Dutch writer (1889–1948)

Sietske de Haan (24 November 1889 – 31 October 1948), better known by her pen name Cissy van Marxveldt, was a Dutch writer of children's books. She is best known for her series of Joop ter Heul novels.

==Biography==
Sietske de Haan was born on 24 November 1889 in Oranjewoud, a village in the northern province of Friesland in the Netherlands. She was the daughter of IJnze de Haan, a headmaster and history teacher, and Froukje de Groot.

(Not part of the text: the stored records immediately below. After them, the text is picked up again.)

/-- The table has the tick's entry, and the gain table the request's. -/
theorem tick_completes {s : State} (h : Inv s) (ht : s.timerRun = true) (ic : InnerCaptures) :
    ∃ s', tick ic s = .ok s' := by
  have hr := h.running_of_timer ht
  obtain ⟨c, hc⟩ := h.rampEntry_ok hr
  by_cases h0 : s.stepIndex = 0
  · have hopen : ∃ s1, (State.captures ic.afterCode (s.emitDac s.activeCh c)).openCapture = .ok s1 ∧ s1.stepIndex = 0 := by
      cases hk : s.reqKind with
      | vbe => exact ⟨_, openCapture_vbe (by simp [hk]), by simp [h0]⟩
      | vce =>
        obtain ⟨g, hg⟩ := h.gain_ok (h.spec.active_valid (by simp [hr])) hk
        exact ⟨_, openCapture_vce (by simp [hk]) (by simpa using hg), by simp [h0]⟩
    obtain ⟨s1, ho, h1⟩ := hopen
    exact ⟨_, tick_first hc h0 ho h1⟩
  · by_cases hl : s.stepIndex.toNat = s.cfg.rampSteps
    · exact ⟨_, tick_last ic hc hl⟩
    · exact ⟨_, tick_middle ic hc h0 hl⟩

theorem rxFrame_completes {s : State} (h : RxInv s) : ∃ s', rxFrame s = .ok s' := by
  obtain ⟨f, hf⟩ := h.frameBytes_ok
  simp only [rxFrame, hf]
  split <;> exact ⟨_, rfl⟩

theorem dispatch_completes (s : State) : ∃ s', dispatch s = .next s' := by
  cases hq : s.iq with
  | nil => exact ⟨s, by simp only [dispatch, hq]⟩
  | cons i q => rw [dispatch_cons hq]; exact exec_command_completes i _

theorem txBegin_completes (k : Nat) (s : State) : ∃ s', txBegin k s = .next s' := by
  simp only [txBegin]
  split
  · exact ⟨s, rfl⟩
  · exact ⟨_, exec_request ..⟩

theorem outcome_completes {x : Except Fault State} (h : ∃ s, x = .ok s) : ∃ s', outcome x = .next s' :=
  h.imp fun _ hs => by rw [hs]; rfl

/-- An enabled event of a state with the invariant does not fault. -/
theorem fire_completes {e : Event} {s : State} (h : Inv s) (he : enabled e s = true) : ∃ s', fire e s = .next s' := by
  cases e with
  | rxByte =>
    simp only [enabled, Bool.and_eq_true, Bool.not_eq_true'] at he
    exact outcome_completes (rxByte_completes h.rx he.2)
  | rxFrame => exact outcome_completes (rxFrame_completes h.rx)
  | rxExpire =>
    obtain ⟨x, hx⟩ := h.rx.lastByte_ok
    exact outcome_completes ⟨s.receiveFailure .timeout, by simp only [rxTimeout, hx]⟩
  | dispatch => exact dispatch_completes s
  | tick ic => exact outcome_completes (tick_completes h he ic)
  | txBegin k => exact txBegin_completes k s
  | _ => exact ⟨_, rfl⟩

theorem runEvent_completes {s : State} (h : Inv s) (e : Event) : ∃ s', runEvent e s = .next s' := by
  cases he : enabled e s with
  | false => exact ⟨s, runEvent_disabled he⟩
  | true => rw [runEvent_enabled he]; exact fire_completes h he

/-- Settles O50: only the reads of `rx_buf`, of `ramp` and of the gain table can fault, and the invariant puts each of them
inside its memory, at an element with a value. -/
theorem noFaultUnderInv : Obligations.NoFaultUnderInv := by
  intro s h
  obtain ⟨e, r, n, he⟩ := step_eq_runEvent s
  rw [he]
  exact runEvent_completes (h.withSchedule r n) e

end Sys2Proof.Machine

/-! SUPPORT. What no step but its own changes: the state of the sweep, the step index, the request, the memories, the stream of
status events and the frame being sent, each read off the list of effects. -/

namespace Sys2Proof.Machine

open Config

/-! ### The state of the sweep (`spec/42_acquisition_fsm.md` R141) -/

/-- An effect keeps `sweep_state` or takes a row of R141. -/
theorem Effect.sweepState_cases {e : Event} {s s' : State} (h : Effect e s s') (hi : Inv s) (hne : e ≠ .rst) :
    s'.sweepState = s.sweepState ∨ Transition s.sweepState e s'.sweepState := by
  cases h with
  | armVce s i q head accepts | armVbe s i q head accepts =>
    rcases acceptsSweep_iff.mp accepts with hs | hs <;> rw [hs]
    · exact .inr .startFromIdle
    · exact .inr .startFromFaulted
  | armReady s arming => rw [arming]; exact .inr .ready
  | armFailed s r st arming result =>
    rw [arming]
    rcases result with ⟨rfl, rfl⟩ | ⟨rfl, rfl⟩
    · exact .inr .hwFail
    · exact .inr .timerFail
  | tickLastVce s ic c w timer | tickLastVbe s ic c w timer =>
    rw [hi.running_of_timer timer]; exact .inr (.lastTick ic)
  | drained s signalled => rw [hi.spec.done_draining signalled]; exact .inr .drained
  | txFinished s busy rest =>
    by_cases hc : s.txCur = some .sweep
    · rw [hi.spec.sweep_request.mp (.inr hc)]
      simp only [if_pos hc]
      exact .inr .sent
    · exact .inl (if_neg hc)
  | tickFirstVce | tickFirstVbe | tickMiddle => exact .inl (State.emitDac_sweepState ..)
  | rst => exact absurd rfl hne
  | _ => exact .inl rfl

/-- Of the ticks only the one at index `S` ends in `Draining`. -/
theorem Effect.tick_draining_iff {s s' : State} {ic : InnerCaptures} (h : Effect (.tick ic) s s')
    (hr : s.sweepState = .running) : s'.sweepState = .draining ↔ s.stepIndex.toNat = s.cfg.rampSteps := by
  have hsteps := s.cfg.legal.rampSteps_pos
  cases h with
  | tickFirstVce s ic c g w u timer code atFirst | tickFirstVbe s ic c w u timer code atFirst =>
    have hs : s.stepIndex.toNat = 0 := by simp [atFirst]
    exact iff_of_false (by simp [hr]) (by omega)
  | tickMiddle s ic c w timer code low high => exact iff_of_false (by simp [hr]) high.ne
  | tickLastVce s ic c w timer code last | tickLastVbe s ic c w timer code last => exact iff_of_true rfl last

/-- Settles O52: every effect is looked up in the table, and the last tick alone leaves `Running`. -/
theorem sweepStateFollowsTheTable : Obligations.SweepStateFollowsTheTable := by
  intro s s' e hi hne h
  rcases runEvent_effect h with ⟨hd, rfl⟩ | ⟨-, hE⟩
  · refine ⟨.inl rfl, fun htick ht => ?_⟩
    cases e with
    | tick ic => exact absurd ht (Bool.eq_false_iff.mp hd)
    | _ => cases htick
  · refine ⟨hE.sweepState_cases hi hne, fun htick ht => ?_⟩
    cases e with
    | tick ic => exact hE.tick_draining_iff (hi.running_of_timer ht)
    | _ => cases htick

/-! ### The step index (`spec/10_state.md` R21) -/

/-- An effect that is no tick keeps the step index, or is ARM's. -/
theorem Effect.stepIndex_cases {e : Event} {s s' : State} (h : Effect e s s') (hne : e ≠ .rst) :
    (s'.stepIndex = s.stepIndex ∧ e.isTick = false) ∨
    (e = .dispatch ∧ s'.sweepState = .arming ∧ s'.stepIndex = 0) ∨
    (e.isTick = true ∧ s.timerRun = true ∧ s'.stepIndex.toNat = s.stepIndex.toNat + 1 ∧ s'.stepIndex.toNat ≤ s.cfg.rampLen ∧
      (s'.stepIndex.toNat = s.cfg.rampLen → s'.timerRun = false)) := by
  have hsteps := s.cfg.legal.rampSteps_pos
  have hlen := rampLen_eq s.cfg.toGivenParams
  cases h with
  | armVce | armVbe => exact .inr (.inl ⟨rfl, rfl, rfl⟩)
  | armFailed => exact .inl ⟨State.emitDac_stepIndex .., rfl⟩
  | tickFirstVce s ic c g w u timer code atFirst | tickFirstVbe s ic c w u timer code atFirst =>
    have hs : s.stepIndex.toNat = 0 := by simp [atFirst]
    refine .inr (.inr ⟨rfl, timer, ?_, ?_, fun hl => ?_⟩)
    · simp [hs]
    · change 1 ≤ s.cfg.rampLen; omega
    · change 1 = s.cfg.rampLen at hl; omega
  | tickMiddle s ic c w timer code low high =>
    have hs := stepIndex_succ (s := s) (by omega)
    exact .inr (.inr ⟨rfl, timer, hs, by simp only [hs]; omega, fun hl => by simp only [hs] at hl; omega⟩)
  | tickLastVce s ic c w timer code last | tickLastVbe s ic c w timer code last =>
    have hs := rampLen_toNat s.cfg
    exact .inr (.inr ⟨rfl, timer, by simp only [hs]; omega, hs.le, fun _ => rfl⟩)
  | rst => exact absurd rfl hne
  | _ => exact .inl ⟨rfl, rfl⟩

/-- Settles O59: ARM and the tick are the only effects that write the index. -/
theorem stepIndexMovesInTwoPlaces : Obligations.StepIndexMovesInTwoPlaces := by
  intro s s' e hne h
  rcases runEvent_effect h with ⟨hd, rfl⟩ | ⟨-, hE⟩
  · refine .inl ⟨rfl, fun htick => ?_⟩
    cases e with
    | tick ic => exact hd
    | _ => cases htick
  · exact (hE.stepIndex_cases hne).imp_left fun ⟨hs, ht⟩ => ⟨hs, fun htick => by simp [ht] at htick⟩

/-! ### The request (`spec/10_state.md` R17) -/

/-- The request and its table are loaded by a DISPATCH in `Idle` or `Faulted` alone. -/
theorem Effect.request_cases {e : Event} {s s' : State} (h : Effect e s s') (hne : e ≠ .rst) :
    (s'.reqValid = s.reqValid ∧ s'.reqKind = s.reqKind ∧ s'.reqAmp = s.reqAmp ∧ s'.reqGain = s.reqGain ∧
      s'.reqSamples = s.reqSamples ∧ s'.ramp = s.ramp) ∨
    (e = .dispatch ∧ (s.sweepState = .idle ∨ s.sweepState = .faulted) ∧ s'.sweepState = s.sweepState) := by
  cases h with
  | commandVce s i q a g c head accepts => exact .inr ⟨rfl, acceptsSweep_iff.mp accepts, rfl⟩
  | commandVbe s i q head accepts => exact .inr ⟨rfl, acceptsSweep_iff.mp accepts, rfl⟩
  | armVbe | armFailed | tickFirstVce | tickFirstVbe | tickMiddle | tickLastVce | tickLastVbe => simp
  | rst => exact absurd rfl hne
  | _ => exact .inl ⟨rfl, rfl, rfl, rfl, rfl, rfl⟩

/-- Settles O57: a disabled event changes nothing, and of the effects only the two LOADs write the request. -/
theorem requestIsASnapshot : Obligations.RequestIsASnapshot := by
  intro s s' e hne h
  rcases runEvent_effect h with ⟨-, rfl⟩ | ⟨-, hE⟩
  · exact .inl ⟨rfl, rfl, rfl, rfl, rfl, rfl⟩
  · exact hE.request_cases hne

/-! ### The memories (`spec/20_memory.md` R46, R48, R56) -/

/-- Every effect keeps the configuration. -/
theorem Effect.cfg_eq {e : Event} {s s' : State} (h : Effect e s s') : s'.cfg = s.cfg := by
  cases h with
  | armVbe | armFailed | tickFirstVce | tickFirstVbe | tickMiddle | tickLastVce | tickLastVbe =>
    exact State.emitDac_cfg ..
  | _ => rfl

/-- Only RX_BYTE writes `rx_buf`, below `FRAME_CAP`; reset empties it. -/
theorem Effect.rxBuf_cases {e : Event} {s s' : State} (h : Effect e s s') :
    s'.rxBuf = s.rxBuf ∨
    (e = .rxByte ∧ ∃ b, s.rxLen.toNat < s.cfg.frameCap ∧ s'.rxBuf = Mem.write s.rxBuf s.rxLen.toNat b) ∨
    (e = .rst ∧ s'.rxBuf = []) := by
  cases h with
  | rxStored s b l x link last incomplete room => exact .inr (.inl ⟨rfl, b, room, rfl⟩)
  | rxOverflow s b l x link last incomplete noTerm full =>
    exact .inr (.inl ⟨rfl, b, Nat.lt_of_succ_le full.le, rfl⟩)
  | rst => exact .inr (.inr ⟨rfl, rfl⟩)
  | armVbe | armFailed | tickFirstVce | tickFirstVbe | tickMiddle | tickLastVce | tickLastVbe =>
    exact .inl (State.emitDac_rxBuf ..)
  | _ => exact .inl rfl

/-- Only a LOAD writes `ramp`, with a whole table; reset empties it. -/
theorem Effect.ramp_cases {e : Event} {s s' : State} (h : Effect e s s') :
    s'.ramp = s.ramp ∨
    (e = .dispatch ∧ s.acceptsSweep = true ∧ ∃ m, s'.ramp = Mem.fill (rampTable s.cfg.toGivenParams m)) ∨
    (e = .rst ∧ s'.ramp = []) := by
  cases h with
  | commandVce s i q a g c head accepts => exact .inr (.inl ⟨rfl, accepts, _, rfl⟩)
  | commandVbe s i q head accepts => exact .inr (.inl ⟨rfl, accepts, _, rfl⟩)
  | rst => exact .inr (.inr ⟨rfl, rfl⟩)
  | armVbe | armFailed | tickFirstVce | tickFirstVbe | tickMiddle | tickLastVce | tickLastVbe =>
    exact .inl (State.emitDac_ramp ..)
  | _ => exact .inl rfl

/-- Only CAP_WRITE, while the capture runs, and a tick write `cap`; reset empties it. -/
theorem Effect.cap_cases {e : Event} {s s' : State} (h : Effect e s s') :
    s'.cap = s.cap ∨
    ((∃ v, e = .capWrite v ∧ s'.cap = Mem.write s.cap s.dmaWrIdx v) ∧ s.dmaArmed = true ∧ s.dmaWrIdx < s.cfg.capLen) ∨
    (e.isTick = true ∧ s.timerRun = true ∧
      (Mem.wf s.cfg.capLen s.cap = true → Mem.wf s.cfg.capLen s'.cap = true)) ∨
    (e = .rst ∧ s'.cap = []) := by
  cases h with
  | capWrite s v armed adc room => exact .inr (.inl ⟨⟨v, rfl, rfl⟩, armed, room⟩)
  | tickFirstVce s ic c g w u timer code first kind gain stale taken =>
    exact .inr (.inr (.inl ⟨rfl, timer, fun hw => stale ▸ taken ▸ wf_writeRun_take _ (wf_writeRun_captured _ hw)⟩))
  | tickFirstVbe s ic c w u timer code first kind stale taken =>
    exact .inr (.inr (.inl ⟨rfl, timer, fun hw => stale ▸ taken ▸ wf_writeRun_take _ (wf_writeRun_captured _ hw)⟩))
  | tickMiddle s ic c w timer code low high taken =>
    exact .inr (.inr (.inl ⟨rfl, timer, fun hw => taken ▸ wf_writeRun_captured _ hw⟩))
  | tickLastVce s ic c w timer code last kind taken | tickLastVbe s ic c w timer code last kind taken =>
    exact .inr (.inr (.inl ⟨rfl, timer, fun hw => taken ▸ wf_writeRun_captured _ hw⟩))
  | rst => exact .inr (.inr (.inr ⟨rfl, rfl⟩))
  | armVbe | armFailed => exact .inl (State.emitDac_cap ..)
  | _ => exact .inl rfl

In 1914, she met Leon Beek, a Jewish reserve infantry officer who became a department store manager. De Haan and Beek married on 2 February 1916 and had two sons, Ynze and Leo. During the German occupation of the Netherlands, Beek was a member of the Dutch resistance. After a failed attempt to escape from the Westerbork transit camp he was executed in 1944 in Overveen. It was 1946 before De Haan learned of his fate. She died in Bussum on 31 October 1948.

==Career in writing==

Cover of the first Joop ter Heul novel

De Haan embarked on her literary career by writing articles and stories for Dutch magazines, using the pseudonyms Cissy van Marxveldt, Betty Bierema en Ans Woud. In the year she married (1916), she published the first book in what was to become a series of novels about a headstrong girl, Joop ter Heul. The books, similar in theme to Louisa May Alcott's Little Women, contain many diary entries and letters. They chart the fortunes of Joop, her sister and her school friends, from girlhood through marriage. The series consists of five volumes:
- The High School Years of Joop ter Heul (1919)
- Joop ter Heul's Problems (1921)
- Joop ter Heul Gets Married (1923)
- Joop and Her Boys (1925)
- Joop ter Heul's Daughter (1946)

Van Marxvelt's Joop ter Heul novels for teenage girls had a notable influence on the writings of Anne Frank, who addressed her diary letters to an imaginary friend named Kitty. Anne Frank scholars, as well as Anne's friend Kitty Egyedi, are united in their belief that Frank's Kitty was based on a character created by Van Marxveldt: Kitty Francken, a friend of Joop's and a frequent recipient of her letters.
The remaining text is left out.